Brasyl
Ian McDonald
Gollancz paperback £7.99
review by Jonathan McCalmont
There is a scene in Alastair Reynolds' debut novel Revelation Space (2000), where a character has to pay a visit to some aliens in order to have his mind reconfigured to work like an alien's. In return for this piece of temporary re-wiring, the aliens demand a gift of something with great information density. I think that any information-hungry alien would be overjoyed to receive a gift-wrapped copy of Ian McDonald's Brasyl, as this book is not only incandescent, it is brilliant in a number of different ways and for a number of different reasons. Recently adorned with the 2008 best novel award by the British Science Fiction Association, and short-listed for this year's Hugo, Brasyl is not only a worthy successor to 2004's River Of Gods, I'd say it's actually a better book.
The book is split into three narratives, each set in a different period in Brazil's history. The first features Marcelina Hoffman from Rio in 2006, a trashy reality TV producer and capoeirista who attempts to track down a nationally reviled goalkeeper and put him on trial. The second stars Edson Jesus Oliveira de Freitas who lives in Sao Paulo in 2032, he is an enterprising businessman and drag queen who falls in love with a manga-chic quantum computer hacker called Fia.

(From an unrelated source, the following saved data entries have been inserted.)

-- ==== Sys2Proof/Machine/Fields.lean ====
section
/-! DEFINITION. What each word's fields are: the registers and predicates it names with their roles (09, R223 to R230),
the types and modifier values its entry accepts (10 to 14), and the marks the issue of a word depends on. Decoding
checks these and issuing reads them. -/

namespace Sys2Proof

/-- The width in which an operand field is read or written (09, R225). -/
inductive Role where
  | r32 | r64 | r128
  deriving DecidableEq, Repr

/-- Which registers a field may name: any of Table 5; no S register, Q register or selector (14, R338 "V"); no Q
register or selector ("V, S or Z"); S registers and Z only (12, R294); a memory base (12, R294); a memory index (09,
R230). -/
inductive Kind where
  | any | vOnly | vs | sOnly | base | idx
  deriving DecidableEq, Repr

/-- A register field of a word, with its role. -/
structure Use where
  reg  : Reg
  role : Role
  kind : Kind
  deriving DecidableEq, Repr

/-- What a word's fields are. `src` lists the register sources in field order A, B, C, then D where D is read. -/
structure Info where
  h    : Hdr
  dst  : List Use := []
  src  : List Use := []
  ps   : List Pred := []
  pd   : List Pred := []
  ok   : Bool := true
  alu  : Bool := false
  long : Bool := false
  quiet : Bool := false
  unguarded : Bool := false
  priv : Bool := false
  team : Bool := false
  deriving DecidableEq, Repr

/-- The width of a type in bits (10, R245; 11, R269). -/
def Ty.bits : Ty → Nat
  | .s32 | .l32 | .f32 => 32
  | .s64 | .l64 | .f64 => 64
  | .s16 | .l16 | .f16 | .bf16 => 16
  | .s8 | .l8 | .e4m3 | .e5m2 | .i8 => 8

/-- A signed integer type (10, R245). -/
def Ty.isSigned : Ty → Bool
  | .s32 | .s64 | .s16 | .s8 => true
  | _ => false

/-- TY 0x0 to 0x7. -/
def Ty.isInt : Ty → Bool
  | .s32 | .l32 | .s64 | .l64 | .s16 | .l16 | .s8 | .l8 => true
  | _ => false

/-- TY 0x0 to 0x3. -/
def Ty.isWord : Ty → Bool
  | .s32 | .l32 | .s64 | .l64 => true
  | _ => false

/-- TY 0x0 and 0x1. -/
def Ty.is32 : Ty → Bool
  | .s32 | .l32 => true
  | _ => false

/-- TY 0x1 and 0x3. -/
def Ty.isL : Ty → Bool
  | .l32 | .l64 => true
  | _ => false

/-- TY 0x0 and 0x2. -/
def Ty.isS : Ty → Bool
  | .s32 | .s64 => true
  | _ => false

/-- TY 0x8 to 0xB. -/
def Ty.isFloat : Ty → Bool
  | .f32 | .f64 | .f16 | .bf16 => true
  | _ => false

/-- TY 0x8 to 0xD. -/
def Ty.isAnyFloat : Ty → Bool
  | .f32 | .f64 | .f16 | .bf16 | .e4m3 | .e5m2 => true
  | _ => false

/-- TY 0xA and 0xB. -/
def Ty.is16f : Ty → Bool
  | .f16 | .bf16 => true
  | _ => false

/-- The role of an operand of a type (10, R245; 11, R271). -/
def Ty.role (t : Ty) : Role := if t.bits = 64 then .r64 else .r32

/-- The role of an access's data register (12, R295 Table 1). -/
def Sz.role : Sz → Role
  | .d64 => .r64
  | .b128 => .r128
  | _ => .r32

/-- The bytes of an access (12, R295 Table 1). -/
def Sz.bytes : Sz → Nat
  | .l8 | .s8 => 1
  | .l16 | .s16 => 2
  | .w32 => 4
  | .d64 => 8
  | .b128 => 16

/-- The width of a special register (14, R355 Table 6). [DEDUCED, log entry 20] -/
def SReg.role : SReg → Role
  | .ftkind => .r32
  | _ => .r64

/-- A counter of Table 6 (14, R355): its SRD is a long result. -/
def SReg.isCounter : SReg → Bool
  | .cycle | .gtime | .hist _ | .stall _ | .beatc | .idle => true
  | _ => false

/-- One value per lane (14, R355 Table 6). -/
def SReg.perLane : SReg → Bool
  | .ftva | .ftkind => true
  | _ => false

/-- Out of reach of code that is neither a handler nor supervisor code (14, R355 Table 6). -/
def SReg.restricted : SReg → Bool
  | .ftva | .ftkind | .walkpc | .ftpc | .ptroot => true
  | _ => false

/-- One value for the whole group (09, R224 Table 6). -/
def Sel.uniform : Sel → Bool
  | .lane | .tid => false
  | _ => true

/-- An S register. -/
def Reg.isS : Reg → Bool
  | .s _ => true
  | _ => false

/-- A Q register. -/
def Reg.isQ : Reg → Bool
  | .q _ => true
  | _ => false

/-- A source that a scalar word may have: an S register, Z or a uniform selector (09, R226). -/
def Reg.isScalar : Reg → Bool
  | .s _ | .z => true
  | .sel x => x.uniform
  | _ => false

/-- An S register or Z. -/
def Reg.isSZ : Reg → Bool
  | .s _ | .z => true
  | _ => false

/-- A 32-bit field of Table 5. -/
def u32 (r : Reg) : Use := ⟨r, .r32, .any⟩
/-- A 64-bit field of Table 5. -/
def u64 (r : Reg) : Use := ⟨r, .r64, .any⟩
/-- A field in the role of a type. -/
def uty (t : Ty) (r : Reg) : Use := ⟨r, t.role, .any⟩
/-- A field that names S registers or Z only. -/
def us (r : Reg) : Use := ⟨r, .r64, .sOnly⟩
/-- A field that names V registers only. -/
def uv (r : Reg) : Use := ⟨r, .r32, .vOnly⟩
/-- A 32-bit field that names V, S or Z. -/
def uvs (r : Reg) : Use := ⟨r, .r32, .vs⟩
/-- A memory base (12, R294). -/
def ubase (r : Reg) : Use := ⟨r, .r64, .base⟩
/-- A memory index: a V register in 32 bits, an S register in 64 (09, R230). -/
def uidx (r : Reg) : Use := ⟨r, if r.isS then .r64 else .r32, .idx⟩

/-- A memory operand's base and index. -/
def MemOp.uses (m : MemOp) : List Use := [ubase m.base, uidx m.idx]

/-- No source modifier on source B (11, R276). -/
def FMods.noB (m : FMods) : Bool := !m.nb && !m.ab
/-- No source modifier on source C. -/
def FMods.noC (m : FMods) : Bool := !m.nc && !m.ac
/-- No absolute-value modifier (11, R285). -/
def FMods.noAbs (m : FMods) : Bool := !m.aa && !m.ab && !m.ac

/-- An order and scope as R230 allows them together: both or neither. -/
def ordSco (o : Ord) (c : Sco) : Bool := (o == .weak) == (c == .none)

/-- Orders of LD and LDS (03, R75 Table 1). -/
def loadOrd (o : Ord) : Bool := o == .weak || o == .rlx || o == .acq
/-- Orders of ST and STS. -/
def storeOrd (o : Ord) : Bool := o == .weak || o == .rlx || o == .rel
/-- Orders of ATOM. -/
def atomOrd (o : Ord) : Bool := o == .rlx || o == .acq || o == .rel || o == .ar
/-- Orders of RED and REDO. -/
def redOrd (o : Ord) : Bool := o == .rlx || o == .rel
/-- Orders of FENCE. -/
def fenceOrd (o : Ord) : Bool := o == .acq || o == .rel || o == .ar || o == .sc

/-- Sizes of an ATOM operation (12, R300 Table 3). -/
def AOp.sizes : AOp → Sz → Bool
  | .exch, .b128 | .cas, .b128 => true
  | _, .w32 | _, .d64 => true
  | _, _ => false

/-- Sizes of a RED operation (12, R301 Table 4). -/
def ROp.sizes : ROp → Sz → Bool
  | .fadd, .w32 => true
  | .fadd, _ => false
  | _, .w32 | _, .d64 => true
  | _, _ => false

/-- Types of an LRED operation (14, R341 Table 2). -/
def LOp.types : LOp → Ty → Bool
  | .add, t | .min, t | .max, t => t.is32 || t == .f32
  | _, t => t == .l32

/-- The number of a V register. -/
def Reg.vNum : Reg → Option Nat
  | .v n => some n.val
  | _ => none

/-- A register range Va to Vb, or both Z (10, R266; 14, R344). -/
def rangeOk (a b : Reg) : Bool :=
  match a, b with
  | .z, .z => true
  | .v a, .v b => decide (a.val ≤ b.val)
  | _, _ => false

/-- An S register whose number is a multiple of 4 (13, R317). -/
def quadS : Reg → Bool
  | .s n => n.val % 4 == 0
  | _ => false

/-- What MMA accepts (13, R323; 09, R235). -/
def mmaOk (t : Tile) (a b c : Reg) (form : MForm) (ck : Bool) (ckt : Tile) : Bool :=
  a.isS && b.isS && quadS c && (if ck then ckt != t && form != .quad else ckt.val == 0) &&
    (form != .quad || t.val == 0 || t.val == 8)

/-- The registers a slot of a paired word reads (09, R233 rule 2). -/
def Slot.reads (x : Slot) : List Reg :=
  match x.op with
  | .mov | .iaddK | .shl | .shr | .sar | .rotl | .andK => [x.a]
  | .movk => []
  | _ => [x.d, x.a]

/-- What a slot of a paired word accepts (09, R232). [DEDUCED, log entry 19] -/
def Slot.ok (x : Slot) : Bool :=
  (match x.op with
   | .mov | .iadd | .isub | .and | .or | .xor | .imin | .imax | .fadd | .fmul | .fmin | .fmax => x.k.toNat == 0
   | .shl | .shr | .sar | .rotl => x.k.toNat < 32
   | .movk => x.a == .v 0
   | .iaddK | .andK => true) && !x.d.isQ && !x.a.isQ

/-- A two-source integer word (10, R247 Table 1). -/
def iAlu (h : Hdr) (d a b : Reg) (ty : Ty) (ok : Bool) : Info :=
  { h, dst := [uty ty d], src := [uty ty a, uty ty b], ok, alu := true }
/-- Its one-source and immediate forms. -/
def iAlu1 (h : Hdr) (d a : Reg) (ty : Ty) (ok : Bool) : Info :=
  { h, dst := [uty ty d], src := [uty ty a], ok, alu := true }
/-- A shift: the count is in a 32-bit role (10, R252). -/
def iShift (h : Hdr) (d a b : Reg) (ty : Ty) (ok : Bool) : Info :=
  { h, dst := [uty ty d], src := [uty ty a, u32 b], ok, alu := true }
/-- A floating word of two sources (11, R278 Table 4). -/
def fAlu (h : Hdr) (d a b : Reg) (m : FMods) (ty : Ty) (ok : Bool) : Info :=
  { h, dst := [uty ty d], src := [uty ty a, uty ty b], ok := ok && m.noC, alu := true }
/-- A floating word of one source. -/
def fAlu1 (h : Hdr) (d a : Reg) (m : FMods) (ty : Ty) (ok : Bool) : Info :=
  { h, dst := [uty ty d], src := [uty ty a], ok := ok && m.noC && m.noB, alu := true }
/-- A packed word (11, R285 Table 7). -/
def pkAlu (h : Hdr) (d : Reg) (src : List Reg) (ok : Bool) : Info :=
  { h, dst := [u32 d], src := src.map u32, ok, alu := true }
/-- A barrier (14, R345). -/
def barInfo (h : Hdr) : Info := { h, quiet := true, unguarded := true }
/-- A matrix instruction that counts in the matrix sequence (13, R311). -/
def matInfo (h : Hdr) (src : List Use) (ok : Bool) : Info :=
  { h, src, ok, quiet := true, unguarded := true, team := true }

/-- A predicate as a condition of PICK: P7 when the destination is scalar (10, R250). -/
def pickOk (d : Reg) (c : Pred) : Bool := !d.isS || c.val == 7

/-- No header: the paired word is unguarded (09, R234). -/
def bareHdr (sw : Bool) : Hdr := { sw, g := 7, gn := false }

The third section takes place mostly in the rainforest in 1732, and stars Luis Quinn, an Irish Jesuit and former duellist with expertise in languages and mathematics, who becomes a messiah for a group of Amazonian tribes. The lives of all three of these characters are disrupted when they rub up against a secret war being fought across universes by two factions, one of which wants to keep the meta-verse a secret, and another group that wants to disseminate the information and act upon it.

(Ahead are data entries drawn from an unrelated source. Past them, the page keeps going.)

-- ==== Sys2Proof/Config.lean ====
section
/-! DEFINITION. What the spec leaves open, as constants with no body: nothing can be proved of their values, so a
theorem about the model holds whatever they are. The machine applies each to the plain counter `free` of its state
(or to the operands the value depends on). -/

namespace Sys2Proof.Config

/-- The bits of an undefined value (00, R8), by the number of free values drawn before it. [DESIGN CHOICE, log entry 4] -/
opaque freeWord : Nat → W64

/-- A key by which an unpredictable order is taken (03, R73; 05, R148): the members of a set are taken by ascending key.
[DESIGN CHOICE, log entry 4] -/
opaque freeKey : Nat → Nat → Nat

/-- An unpredictable choice between outcomes that the spec lists (00, R8). [DESIGN CHOICE, log entry 4] -/
opaque freeBool : Nat → Bool

/-- The RSA-3072 signature that the attestation key gives a SHA-384 digest (18, R419): keys never leave the key store.
[DESIGN CHOICE, log entry 116] -/
opaque rsaSignature : BitVec 384 → List Byte

/-- The SLH-DSA-SHA2-192s signature of the attestation key over a SHA-384 digest (18, R419). [DESIGN CHOICE, log entry 116] -/
opaque slhSignature : BitVec 384 → List Byte

/-- The two certificates of the attestation keys, as bytes (18, R419). [DESIGN CHOICE, log entry 116] -/
opaque certificates : List Byte

/-- The module's serial number (18, R409 IDENT). [DESIGN CHOICE, log entry 116] -/
opaque ident : W64

/-- An undefined byte, by the number of free values drawn before it. [DESIGN CHOICE, log entry 4] -/
opaque freeByte : Nat → Byte

/-- The router stop, one of the 16 of rows 0 and 7, where a port or the Headbox of a die is attached (02, R52 names the rows
only). [DESIGN CHOICE, log entry 138] -/
opaque portStop : Nat → Nat → Nat

/-- The bus address at which the host maps the module's register window, which the host's system gives it (08, R200; 18, R408).
[DEDUCED, log entry 135] -/
opaque windowBus : Nat

end Sys2Proof.Config
end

Before I delve into what this book is about and what ideas it touches upon, I will touch upon why I think this book works so well. Simply put, Brasyl is a beautifully told story. Multiple viewpoints and timelines can result in books that forsake some timelines in favour of others, resulting in you being stranded for hundreds of pages in one thread before the book finally rotates back to characters and situations that actually interested you. However, Brasyl's approach to this question is a far more disciplined one. Each thread is dealt with in turn, all the sections are roughly of equal length and every section ends with enough of a reveal, cliffhanger or dramatic moment to make you hunger for the next cycle, but not to the point where your interest in one thread eclipses the beauty of any of the others. On a purely technical level, I think Brasyl is the most flawless multi-threaded book I have ever read.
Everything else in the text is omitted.